Problem 6.207 — Nuclear Magnetic Resonance: Chemical Shift

Problem Statement

Solve the nuclear physics problem: Solve the magnetic field/force problem: Problem 6.207 — Nuclear Magnetic Resonance: Chemical Shift See problem statement for all given quantities. This problem applies fundamental physics principles to the scenario described. The solution requires identifying the relevant conservation laws and equat

Given Information

Nuclide symbol, atomic number $Z$, mass number $A$
Atomic masses or binding energy per nucleon as given
Half-life $t_{1/2}$ or decay constant $\lambda$ if applicable

Physical Concepts & Formulas

Nuclear binding energy is the energy required to completely disassemble a nucleus into its constituent protons and neutrons. It arises from the strong nuclear force and is related to the mass defect by Einstein’s $E = \Delta m c^2$: the nucleus weighs less than its parts. Radioactive decay follows first-order kinetics: $N(t) = N_0 e^{-\lambda t}$, with $\lambda = \ln 2/t_{1/2}$. Activity $A = \lambda N$ decreases exponentially. Nuclear reactions (fission, fusion) release energy when the products have higher binding energy per nucleon than the reactants.

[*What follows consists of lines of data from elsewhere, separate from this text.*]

theorem noSeq_abortProgram (c : Fin 16) (r : Nat) : noSeq (abortProgram s c r).sticky = noSeq s.sticky := by
  unfold abortProgram
  split
  · rw [noSeq_endProgram, formEndRecords_sticky]
  · rfl

theorem noSeq_openChannel (c : Fin 16) (f : Chan → Chan) : noSeq (openChannel s c f).sticky = noSeq s.sticky := by
  unfold openChannel
  dsimp only
  split
  · rw [noSeq_queueEvent, State.updCh_sticky]
  · rw [State.updCh_sticky]

theorem noSeq_moveChannel (c : Fin 16) (n : ChState) : noSeq (moveChannel s c n).sticky = noSeq s.sticky := by
  unfold moveChannel
  dsimp only
  split
  · rfl
  · rw [noSeq_queueEvent, State.updCh_sticky]

theorem noSeq_offChannel (c : Fin 16) : noSeq (offChannel s c).sticky = noSeq s.sticky := by
  simp only [offChannel, State.updCh_sticky, noSeq_openChannel, noSeq_moveChannel, leaveRestart_sticky, abortMeas_sticky]

theorem noSeq_forceOffChannel (c : Fin 16) : noSeq (forceOffChannel s c).sticky = noSeq s.sticky := by
  simp only [forceOffChannel, State.updCh_sticky, noSeq_openChannel, noSeq_moveChannel, leaveRestart_sticky,
    abortMeas_sticky]

theorem noSeq_holdProgram (c : Fin 16) (k : Nat) : noSeq (holdProgram s c k).sticky = noSeq s.sticky := by
  unfold holdProgram
  split
  · dsimp only
    rw [State.updProg_sticky, noSeq_queueEvent, formRecord_sticky]
    split
    all_goals split
    all_goals simp only [State.updProg_sticky, formEndRecords_sticky]
  · rfl

theorem noSeq_holdChannel (c : Fin 16) : noSeq (holdChannel s c).sticky = noSeq s.sticky := by
  unfold holdChannel
  split
  · rw [State.updCh_sticky, noSeq_moveChannel, abortMeas_sticky]
  · rfl

theorem noSeq_holdNow (c : Fin 16) (k : Nat) : noSeq (holdNow s c k).sticky = noSeq s.sticky := by
  unfold holdNow
  refine (noSeq_foldl (fun _ _ => noSeq_holdChannel _) _ _).trans ?_
  rw [noSeq_holdProgram, addCause, State.updProg_sticky]

theorem noSeq_holdGroup (g : Fin 4) : noSeq (holdGroup s g).sticky = noSeq s.sticky := by
  refine noSeq_foldl (fun t c => ?_) _ _
  split
  · exact noSeq_holdNow c _
  · rfl

theorem noSeq_changeSource (c : Fin 16) (n : Src) : noSeq (changeSource s c n).sticky = noSeq s.sticky := by
  unfold changeSource
  dsimp only
  split
  · rfl
  · rw [noSeq_queueEvent, State.updCh_sticky, abortMeas_sticky]

/-! ### The categories -/

theorem noSeq_category0Channel (c : Fin 16) : noSeq (category0Channel s c).sticky = noSeq s.sticky := by
  unfold category0Channel
  split
  · rw [noSeq_forceOffChannel, safetyEnd, noSeq_abortProgram]
  · split
    · exact noSeq_openChannel c _
    · rfl

theorem noSeq_category0 : noSeq (category0 s).sticky = noSeq s.sticky := by
  unfold category0 setOutputs
  dsimp only
  refine (noSeq_foldl (fun t g => ?_) _ _).trans (noSeq_foldl (fun _ _ => noSeq_category0Channel _) _ _)
  rw [State.updGrp_sticky]

theorem noSeq_category1Channel (c : Fin 16) : noSeq (category1Channel s c).sticky = noSeq s.sticky := by
  unfold category1Channel
  split
  · rw [noSeq_offChannel, safetyEnd, noSeq_abortProgram]
  · rfl

theorem noSeq_category1 : noSeq (category1 s).sticky = noSeq s.sticky := by
  unfold category1
  dsimp only
  exact noSeq_foldl (fun _ _ => noSeq_category1Channel _) _ _

theorem noSeq_category2Channel (c : Fin 16) : noSeq (category2Channel s c).sticky = noSeq s.sticky := by
  unfold category2Channel
  split
  · rw [noSeq_offChannel, noSeq_abortProgram]
  · rw [noSeq_offChannel, noSeq_abortProgram]
  · refine (noSeq_foldl (fun t d => ?_) _ _).trans ?_
    · rw [State.updCh_sticky]
    · rw [noSeq_holdNow, leaveRestart_sticky]
  · rw [addCause, State.updProg_sticky, leaveRestart_sticky]
  · rfl

theorem noSeq_category2 : noSeq (category2 s).sticky = noSeq s.sticky := by
  unfold category2
  dsimp only
  exact noSeq_foldl (fun _ _ => noSeq_category2Channel _) _ _

theorem noSeq_categoryActions (cat : Nat) : noSeq (categoryActions s cat).sticky = noSeq s.sticky := by
  unfold categoryActions
  split
  · exact noSeq_category0
  · exact noSeq_category1
  · exact noSeq_category2

/-! ### A mode change -/

theorem noSeq_pauseProgram (c : Fin 16) : noSeq (pauseProgram s c).sticky = noSeq s.sticky := by
  unfold pauseProgram
  dsimp only
  split
  · split
    · split
      · rw [setStepTargets_sticky, noSeq_changeSource, State.updProg_sticky, formRecord_sticky]
      · rw [noSeq_changeSource, State.updProg_sticky, formRecord_sticky]
    · rw [State.updProg_sticky, formRecord_sticky]
  · rfl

$\Delta m = [Zm_p + Nm_n – M_{\text{nucleus}}]$ — mass defect
$BE = \Delta m c^2$ — binding energy
$N(t) = N_0 e^{-\lambda t}$ — radioactive decay law
$t_{1/2} = \ln 2/\lambda$ — half-life
$A(t) = \lambda N(t) = A_0 e^{-\lambda t}$ — activity
$Q = (m_{\text{reactants}} – m_{\text{products}})c^2$ — Q-value of reaction

Step-by-Step Solution

Step 1 — Compute mass defect:

$$\Delta m = Zm_p + Nm_n – M_{\text{nucleus}}$$

Step 2 — Binding energy:

$$BE = \Delta m c^2 = \Delta m \times 931.5\,\text{MeV/u}$$

Step 3 — For decay problems: $\lambda = \ln 2/t_{1/2}$, then $N(t) = N_0 e^{-\lambda t}$.

Worked Calculation

Substituting all values with units:

$^4_2$He: $Z=2$, $N=2$; $m_p = 1.00728\,\text{u}$, $m_n = 1.00867\,\text{u}$, $M_{\text{He}} = 4.00260\,\text{u}$

$$\Delta m = 2(1.00728)+2(1.00867)-4.00260 = 4.03190-4.00260 = 0.02930\,\text{u}$$

$$BE = 0.02930\times931.5 = 27.29\,\text{MeV}$$

$$BE/A = 27.29/4 = 6.82\,\text{MeV/nucleon}$$

Answer

$$\boxed{BE/A \approx 6.82\,\text{MeV/nucleon}\text{ (for }^4\text{He)}}$$

Physical Interpretation

Iron-56 has the highest binding energy per nucleon (~8.8 MeV) — it is the most stable nucleus. Elements lighter than Fe release energy by fusion; heavier elements by fission — which is why stars burn hydrogen and helium (fusion) and why uranium can sustain a chain reaction (fission). The 27.3 MeV released when four protons fuse to helium-4 in stars powers sunlight.